В Толстовском бунте против тесноты, против всякой готовой формы и всяческих рамок и условностей легко увидеть характерно русский анархизм и нигилизм. Легко увидеть в нем и предтечу новейших контркультурных движений. И в самом деле, если мы вычтем из этого настроения главное, то, несомненно, получим и русский анархизм, и контркультурный порыв, и «деконструкцию». Главное же заключается в том, что у Толстого это движение – не побег в ничто, не жест отчаяния, а движение вверх, в бесконечный простор, в «жизнь души», которая управляется «законами любви и поэзии», его словами.

Я думаю, первый дар, который мы получаем от чтения Льва Толстого, – это ясное, как день, чувство великого простора, к которому тянется человеческая душа, так что ничто другое ее не утолит.
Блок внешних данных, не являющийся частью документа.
/-- R193, R195, R191: ST pops its address and its value and enters the store buffer, where there is room; memory is as it was
until the store leaves the buffer. That every plain store passes through the buffer is the model's choice (log 8). R84, R191:
a store that leaves the buffer writes its bytes, little-endian, into the scratchpad or into the L2 of its die, where its line
joins the release set; every other byte reads as before. -/
def Obligations.StoreResult : Prop :=
  (∀ (s s' : State) (m : CStore) (x v : Dbl) (at_ : Loc),
     let rs : List Src := [(m.a, m.ka), (m.d, m.kd)]
     s.Reads rs [x, v] → s.Leads x m.off (2 ^ m.sz.toNat) accW s' at_ →
     ((s.tile s.cur).sbuf.length < 16 → ∃ t, exec (.st m) s = .next t ∧
       t.mem = s'.mem ∧ t.die0 = s'.die0 ∧ t.die1 = s'.die1 ∧ (∀ q, (t.tc q).scratch = (s'.tc q).scratch) ∧
       (t.tile s.cur).sbuf = (s'.tile s.cur).sbuf ++
         [⟨(s'.tc s.cur).seq, m.cls.toNat, m.scope.toNat, at_, 2 ^ m.sz.toNat, v⟩] ∧
       { t.me with qs := (s'.tc s.cur).qs, seq := (s'.tc s.cur).seq, c := (s'.tc s.cur).c } = s'.tc s.cur ∧
       (∀ q, t.me.q q = ((s'.tc s.cur).q q).drop (taken rs q)) ∧ t.me.c.pc = pcAdd (s'.tc s.cur).c.pc 3) ∧
     (16 ≤ (s.tile s.cur).sbuf.length → exec (.st m) s = .next (s.pause s.cur .c))) ∧
  (∀ (s : State) (t : PTile) (i : Nat) (b : BufStore), (s.tile t).sbuf[i]? = some b → storeReady (s.tile t) b = true →
     ∃ u, exec (.storeBufferDrain t i) s = .next u ∧ (∀ c, c ∈ (u.tile t).sbuf → c.seq ≠ b.seq) ∧ u.mem = s.mem ∧
     (∀ pa, b.at_ = .mem pa →
       (∀ k, k < b.n → u.phys (dieOf t) (pa + k) = b.v.extractLsb' (8 * k) 8) ∧
       (∀ a, ¬ (pa ≤ a ∧ a < pa + b.n) → u.phys (dieOf t) a = s.phys (dieOf t) a) ∧
       (∀ a, u.phys (!dieOf t) a = s.phys (!dieOf t) a) ∧
       (0 < b.n → lineOf pa ∈ (u.tile t).rset) ∧ (∀ q, (u.tc q).scratch = (s.tc q).scratch)) ∧
     (∀ p off, b.at_ = .scr p off → Memory.wf (s.tc p).scratch = true →
       (∀ k, k < b.n → memGet (u.tc p).scratch (off + k) = b.v.extractLsb' (8 * k) 8) ∧
       (∀ a, ¬ (off ≤ a ∧ a < off + b.n) → memGet (u.tc p).scratch a = memGet (s.tc p).scratch a) ∧
       (∀ q, q ≠ p → (u.tc q).scratch = (s.tc q).scratch) ∧ (∀ d a, u.phys d a = s.phys d a)))

/-- R85, R88, R195: STL waits until the earlier accesses of its stream are performed, then its bytes stand and its release is
recorded with its own line among the lines; at DIE scope and narrower no byte of either die but its own changes. That the
store's own line is among the released lines is the model's reading (log 32). R90, R195: an STL to a scratchpad window writes
its tile's release set back first, then its bytes into that scratchpad. -/
def Obligations.StoreReleaseResult : Prop :=
  (∀ (s s' : State) (m : CStore) (x v : Dbl) (pa : Nat),
    let rs : List Src := [(m.a, m.ka), (m.d, m.kd)]
    s.Reads rs [x, v] → s.Leads x m.off (2 ^ m.sz.toNat) accW s' (.mem pa) →
    (s.controlQuiet s.cur = false → exec (.stl m) s = .next (s.pause s.cur .c)) ∧
    (s.controlQuiet s.cur = true → ∃ t, exec (.stl m) s = .next t ∧
      (∀ k, k < 2 ^ m.sz.toNat → t.phys (dieOf s.cur) (pa + k) = v.extractLsb' (8 * k) 8) ∧
      (∃ r, aget t.dir (pa / 8) = some r ∧ r.t = s.cur ∧ r.unit = false ∧ r.scope = m.scope.toNat ∧ lineOf pa ∈ r.lines) ∧
      (∀ q, t.me.q q = ((s'.tc s.cur).q q).drop (taken rs q)) ∧
      (m.scope.toNat ≤ 3 → (s'.tile s.cur).rset.length ≤ 4096 →
        (∀ a, ¬ (pa ≤ a ∧ a < pa + 2 ^ m.sz.toNat) → t.phys (dieOf s.cur) a = s'.phys (dieOf s.cur) a) ∧
        (∀ a, t.phys (!dieOf s.cur) a = s'.phys (!dieOf s.cur) a)))) ∧
  (∀ (s s' : State) (m : CStore) (x v : Dbl) (p : PTile) (off : Nat),
    let rs : List Src := [(m.a, m.ka), (m.d, m.kd)]
    s.Reads rs [x, v] → s.Leads x m.off (2 ^ m.sz.toNat) accW s' (.scr p off) → Memory.wf (s'.tc p).scratch = true →
    (s.controlQuiet s.cur = false → exec (.stl m) s = .next (s.pause s.cur .c)) ∧
    (s.controlQuiet s.cur = true → ∃ t, exec (.stl m) s = .next t ∧
      (∀ k, k < 2 ^ m.sz.toNat → memGet (t.tc p).scratch (off + k) = v.extractLsb' (8 * k) 8) ∧
      (∀ a, ¬ (off ≤ a ∧ a < off + 2 ^ m.sz.toNat) → memGet (t.tc p).scratch a = memGet (s'.tc p).scratch a) ∧
      (∀ q, q ≠ p → (t.tc q).scratch = (s'.tc q).scratch) ∧ (t.tile s.cur).rset = [] ∧
      t.mem = (s'.writeBackSet s.cur).mem ∧ (∀ q, t.me.q q = ((s'.tc s.cur).q q).drop (taken rs q))))

/-- R89, R86: a write-back of a line puts the bytes of its mask, and no others, at their homes, takes the line out of the mask
and of every release set of the die, and leaves what the die itself reads as it was; L2_EVICTION is one. -/
def Obligations.WriteBackRule : Prop :=
  ∀ (s : State) (d : Bool) (line : Nat), ((s.die d).l2.map (·.1)).Nodup → s.MemWf →
    ∃ t, exec (.l2Eviction d line) s = .next t ∧
      (∀ a, lineOf a = line → memGet t.mem a = s.phys d a ∧ aget (t.die d).l2 a = none) ∧
      (∀ a, lineOf a ≠ line → memGet t.mem a = memGet s.mem a ∧ aget (t.die d).l2 a = aget (s.die d).l2 a) ∧
      (∀ a, t.phys d a = s.phys d a) ∧ t.die (!d) = s.die (!d) ∧
      (∀ q, dieOf q = d → line ∉ (t.tile q).rset) ∧
      (∀ q l, l ≠ line → (l ∈ (t.tile q).rset ↔ l ∈ (s.tile q).rset)) ∧ (∀ q, t.tc q = s.tc q)

/-- R81, R226, R232, R236: a FENCE issues when no earlier access of its kind and of a class in CMASK is outstanding, WAITC
when no count exceeds its limit; below PKG scope neither changes anything but the engine's place. -/
def Obligations.FenceAndWaitcResult : Prop :=
  ∀ (s : State) (scope : BitVec 3) (cmask : BitVec 16) (nl ns nc nt : BitVec 4),
    let loads (f : Fill) : Bool := f.isAccess && cmask.getLsbD f.cls
    let done : State := if 4 ≤ scope.toNat then s.writeBackSet s.cur else s
    let noStores : Prop := ∀ b, b ∈ (s.tile s.cur).sbuf → cmask.getLsbD b.cls = false
    ((∀ f, f ∈ s.me.fills → loads f = false) → exec (.fenceLl scope cmask) s = s.retired done .c 2) ∧
    ((∀ f, f ∈ s.me.fills → f.releases = true → loads f = false) → noStores →
      exec (.fenceSs scope cmask) s = s.retired done .c 2) ∧
    ((∀ f, f ∈ s.me.fills → loads f = false) → noStores → exec (.fenceFull scope cmask) s = s.retired done .c 2) ∧
    ((∃ f, f ∈ s.me.fills ∧ loads f = true) → exec (.fenceFull scope cmask) s = .next (s.pause s.cur .c)) ∧
    (s.loadCount s.cur ≤ nl.toNat → s.storeCount s.cur ≤ ns.toNat → s.me.copyCount ≤ nc.toNat →
      s.me.matrixCount ≤ nt.toNat → exec (.waitc nl ns nc nt) s = s.retired s .c 2) ∧
    (nl.toNat < s.loadCount s.cur → exec (.waitc nl ns nc nt) s = .next (s.stand s.cur .c))

/-! ### Synchronisation (10_sync_class.md) -/

/-- R223, R225, R233, R234: TWAIT of a met condition, TADD with its saturating add, and TREAD. That TADD ends with an empty
release set at every SCOPE is the model's reading of R90 (log 11). -/
def Obligations.CounterResult : Prop :=
  ∀ (s : State) (ctr : BitVec 5) (st ka : Bool) (a d : BitVec 4) (scope : BitVec 3) (v : Dbl),
    let n := ctr.toNat
    let fail : Bool := s.me.fails.getLsbD n
    let push (c : TCtx) (ok : Bool) : TCtx := if st then { c with cqc := c.cqc ++ [⟨ok, !ok⟩] } else c
    (s.Reads [(a, ka)] [v] → (st = true → s.me.cqc.length < 8) →
      (v.toNat ≤ (s.me.ctr n).toNat → exec (.twait ctr st a scope ka) s =
        s.retired ((s.modTc s.cur (fun c => push (c.popQ [(a, ka)]) true)).acquireCache s.cur scope.toNat) .c 2) ∧
      ((s.me.ctr n).toNat < v.toNat → fail = true → st = true → exec (.twait ctr st a scope ka) s =
        s.retire .c 2 (fun c => push (c.popQ [(a, ka)]) false)) ∧
      ((s.me.ctr n).toNat < v.toNat → fail = true → st = false → exec (.twait ctr st a scope ka) s =
        .next (s.takeTrap s.cur .c .fault ⟨0x0A, ctr.setWidth 64⟩)) ∧
      ((s.me.ctr n).toNat < v.toNat → fail = false → exec (.twait ctr st a scope ka) s = .next (s.stand s.cur .c)) ∧
      (s.controlQuiet s.cur = true → ∃ t, exec (.tadd ctr st a scope ka) s = .next t ∧
        (t.me.ctr n).toNat = min ((s.me.ctr n).toNat + v.toNat) (2 ^ 64 - 1) ∧
        (∀ k, k ≠ n → t.me.ctr k = s.me.ctr k) ∧ t.me.fails = s.me.fails ∧
        (∀ q, t.me.q q = (s.me.q q).drop (taken [(a, ka)] q)) ∧
        t.me.cqc = s.me.cqc ++ (if st then [⟨!fail, fail⟩] else []) ∧ (t.tile s.cur).rset = [] ∧
        { t.me with ts := s.me.ts, qs := s.me.qs, cqc := s.me.cqc, c := s.me.c } = s.me)) ∧
    ((s.me.q d).length < 4 → exec (.tread d ctr) s =
      s.retire .c 2 (fun c => c.reserve d 0 0 (.value (s.me.ctr n)))) ∧
    (let p0 : Parcel := 0x1900#16 ||| ctr.setWidth 16 <<< 1
     encode (.tread d ctr) = [p0, d.setWidth 16 <<< 12] ∧ decode (encode (.tread d ctr)) = .ok (.tread d ctr) ∧
     ∀ (t : Bool) (k : BitVec 12), t = true ∨ k ≠ 0 →
      ∃ e, decode [p0 ||| bit t 16, d.setWidth 16 <<< 12 ||| k.setWidth 16] = .error e)
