theorem State.slot_modSlot (d : Bool) (m n : Nat) (f : TSlot → TSlot) :
    (s.modSlot d m f).slot d n = if n = m then (s.slot d m).map f else s.slot d n := by
  simp only [State.slot, State.modSlot, State.die_modDie, if_true]
  cases h : aget (s.die d).slots m with
  | none => by_cases e : n = m <;> simp [e, h]
  | some t => by_cases e : n = m <;> simp [e, aget_aset]

theorem State.tc_advance (t q : PTile) (e : Eng) (n : Nat) (k : Bool) : (s.advance t e n k).tc q =
    if q = t then (s.tc t).modEng e (fun g => { g.drop with
      pc := pcAdd g.pc n, waiting := false, meet := .none, mark := (s.tc t).seq
      parms := if e = .c then (s.tc t).parmsAfter g n else g.parms
      count := if k && !(s.tc t).inh then g.count + n else g.count })
    else s.tc q := by
  by_cases h : q = t
  · subst h
    simp only [State.advance, State.progress, State.tc, State.tile_modTile, State.tile_modTc, if_true]
  · simp [State.advance, State.progress, State.tc, State.tile_modTile, State.tile_modTc, h]

/-! ### Engines of a tile context -/

@[simp] theorem TCtx.eng_modEng_same (c : TCtx) (e : Eng) (f : Engine → Engine) : (c.modEng e f).eng e = f (c.eng e) := by
  cases e <;> rfl

theorem TCtx.eng_modEng_other (c : TCtx) (e g : Eng) (f : Engine → Engine) (h : g ≠ e) : (c.modEng e f).eng g = c.eng g := by
  cases e <;> cases g <;> first | rfl | exact absurd rfl h
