/-- A result beside an earlier write that readers see before it; a load whose earlier accesses are performed; two writes due. -/
theorem wit_ExposureRule :
    ((List.replicate 512 7#32).length = 512 ∧ (2#512).getLsbD 1 = true ∧ (2#512).getLsbD 0 = false ∧
      ∀ w ∈ vecDebug.me.pending, w.reg = 0 → w.vis ≤ vecDebug.me.tick + 4 ∧ w.iss ≤ vecDebug.me.tick) ∧
    (let s := vecState.modTc 0 (fun c => { c with vloads := [⟨0, 0, 0, 9, .w32, [(0, .scr 0 0), (511, .scr 0 2044)], 0⟩] })
     s.me.vloads[0]? = some ⟨0, 0, 0, 9, .w32, [(0, .scr 0 0), (511, .scr 0 2044)], 0⟩ ∧
     vloadReady s.me ⟨0, 0, 0, 9, .w32, [(0, .scr 0 0), (511, .scr 0 2044)], 0⟩ = true ∧ [0, 511].Nodup ∧
     (s.tile s.cur).bad = none ∧ (s.tile 0).spoiled = [] ∧
     (let u := s.modTile 0 (fun x => { x with spoiled := [31] })
      u.me = s.me ∧ (u.tile u.cur).bad = none ∧ (u.tile 0).spoiled.contains (lineOf (2044 + 3)) = true)) ∧
    (∀ l, l ∈ [[], [0x40]] →
     let s : State := { vecState.modTc 0 (fun c => { c with vloads := [⟨0, 0, 0, 9, .w32, [(0, .mem 0x103C)], 0⟩] }) with poison := l }
     s.me.vloads[0]? = some ⟨0, 0, 0, 9, .w32, [(0, .mem 0x103C)], 0⟩ ∧ vloadReady s.me ⟨0, 0, 0, 9, .w32, [(0, .mem 0x103C)], 0⟩ = true ∧
     (s.tile s.cur).bad = none ∧ 3 < elemBytes .w32 0 ∧ s.poison.contains (lineOf (0x103C + 3)) = (l != [])) ∧
    (let s := vecState.modTc 0 (fun c => { c with
       tick := 9
       pending := [⟨0, 1, [1], 3, 7⟩, ⟨0, 3, [2, 2], 4, 9⟩] })
     s.me.pending[0]? = some ⟨0, 1, [1], 3, 7⟩ ∧ 7 ≤ s.me.tick ∧ (∀ l ∈ s.me.vloads, l.reg ≠ 0) ∧ s.me.pending.Nodup ∧
     ∀ x ∈ s.me.pending, x.reg = 0 → x ≠ ⟨0, 1, [1], 3, 7⟩ →
       (⟨0, 1, [1], 3, 7⟩ : VWrite).before x = true ∧ x.before ⟨0, 1, [1], 3, 7⟩ = false) := by
  decide +kernel

theorem wit_VectorFrame :
    (∃ vs reads, vectorForm vecState.me.active vs (.vperm 3 50 1 ⟨1, false⟩) = some (3, [50, 1], reads) ∧
      vecState.VReads reads [50, 1] vs) ∧
    ∃ vs reads, vectorForm vecState.me.active vs (.vfma 0 0 1 57 ⟨2, true⟩ 0 ⟨false, false, 0⟩) = some (0, [0, 1, 57], reads) ∧
      vecState.VReads reads [0, 1, 57] vs :=
  ⟨⟨_, _, rfl, rfl, rfl⟩, ⟨_, _, rfl, rfl, rfl⟩⟩

/-! ### The matrix and the copy engine -/

/-- The stacks of both engines, with a task whose parameter area lies in the scratchpad window. -/
def stacked (st : List Dbl) : State := at0 (fun c => { c with
  mstack := st
  xstack := st
  task := some (task0 0x00FF00001000) })

/-- None, one, two, seven and eight entries; a format word at the end of its range; a parameter word. -/
theorem wit_StackResult :
    ((stacked []).me.mstack = [] ∧ (stacked []).me.xstack = [] ∧ (stacked [5]).me.mstack.length < 2 ∧
      (stacked [5]).me.xstack.length < 2) ∧
    ((stacked (List.replicate 7 1)).me.mstack.length < 8 ∧ (stacked (List.replicate 7 1)).me.xstack.length < 8) ∧
    ((stacked (List.replicate 8 1)).me.mstack.length = 8 ∧ (stacked (List.replicate 8 1)).me.xstack.length = 8) ∧
    ((stacked [2, 5]).me.mstack = 2 :: 5 :: [] ∧ (stacked [2, 5]).me.xstack = 2 :: 5 :: []) ∧
    (stacked [0x1FFFFF6]).me.xstack = 0x1FFFFF6 :: [] ∧ (0x1FFFFF6#64).toNat < 2 ^ 25 ∧ (0x1FFFFF6#64).toNat % 16 ≤ 6 ∧
    (stacked []).paramWord (stacked []).cur 63 = .ok (stacked [], 0) := by
  decide +kernel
Тяга к такому «себе», какими мы себя еще не знаем, но ждем, сознавая или не сознавая это. Душа не успокоится ни на чем кроме безмерности и – одновременно – причастности к целому, ко всему. Все остальное тесно.

В частности, тесно то, что называется «нашим временем». Фантастический анахронизм Толстого, который говорит с древними мудрецами Греции, Индии или Китая как их современник и в каком-то смысле ровесник, одаряет и своего читателя возможностью освободиться от диктата того, что считается «современным» и «актуальным». Это очень немало. Ведь страх не соответствовать современности, ее формам и догмам – одна из самых тяжелых форм нашей несвободы. В Толстовском «антиисторическом» подходе к тому, что теперь причислят к «памятникам» или «культурному наследству» (то есть к тому, что к нашей жизни прямого касательства уже не имеет) содержится другое представление о современности. Не «вневременности», а именно современности. Эту интуицию замечательно выразил поэт Александр Величанский. Он отвечает пресловутой «современности»:

Нет на свете тебя: человек современен лишь Богу:
Богу предвечному в миг все современны века.


Люди обыкновенно отсекают себя от такой современности. Лев Толстой чувствовал себя современным Богу. Это не мысль: это чувство.

Лев Толстой – художник и мыслитель чувства. Общение с миром Толстого я назвала бы воспитанием чувств. Со мной, во всяком случае, это происходило так, с тех пор как в школьном детстве я узнала его раннюю повесть, «Детство».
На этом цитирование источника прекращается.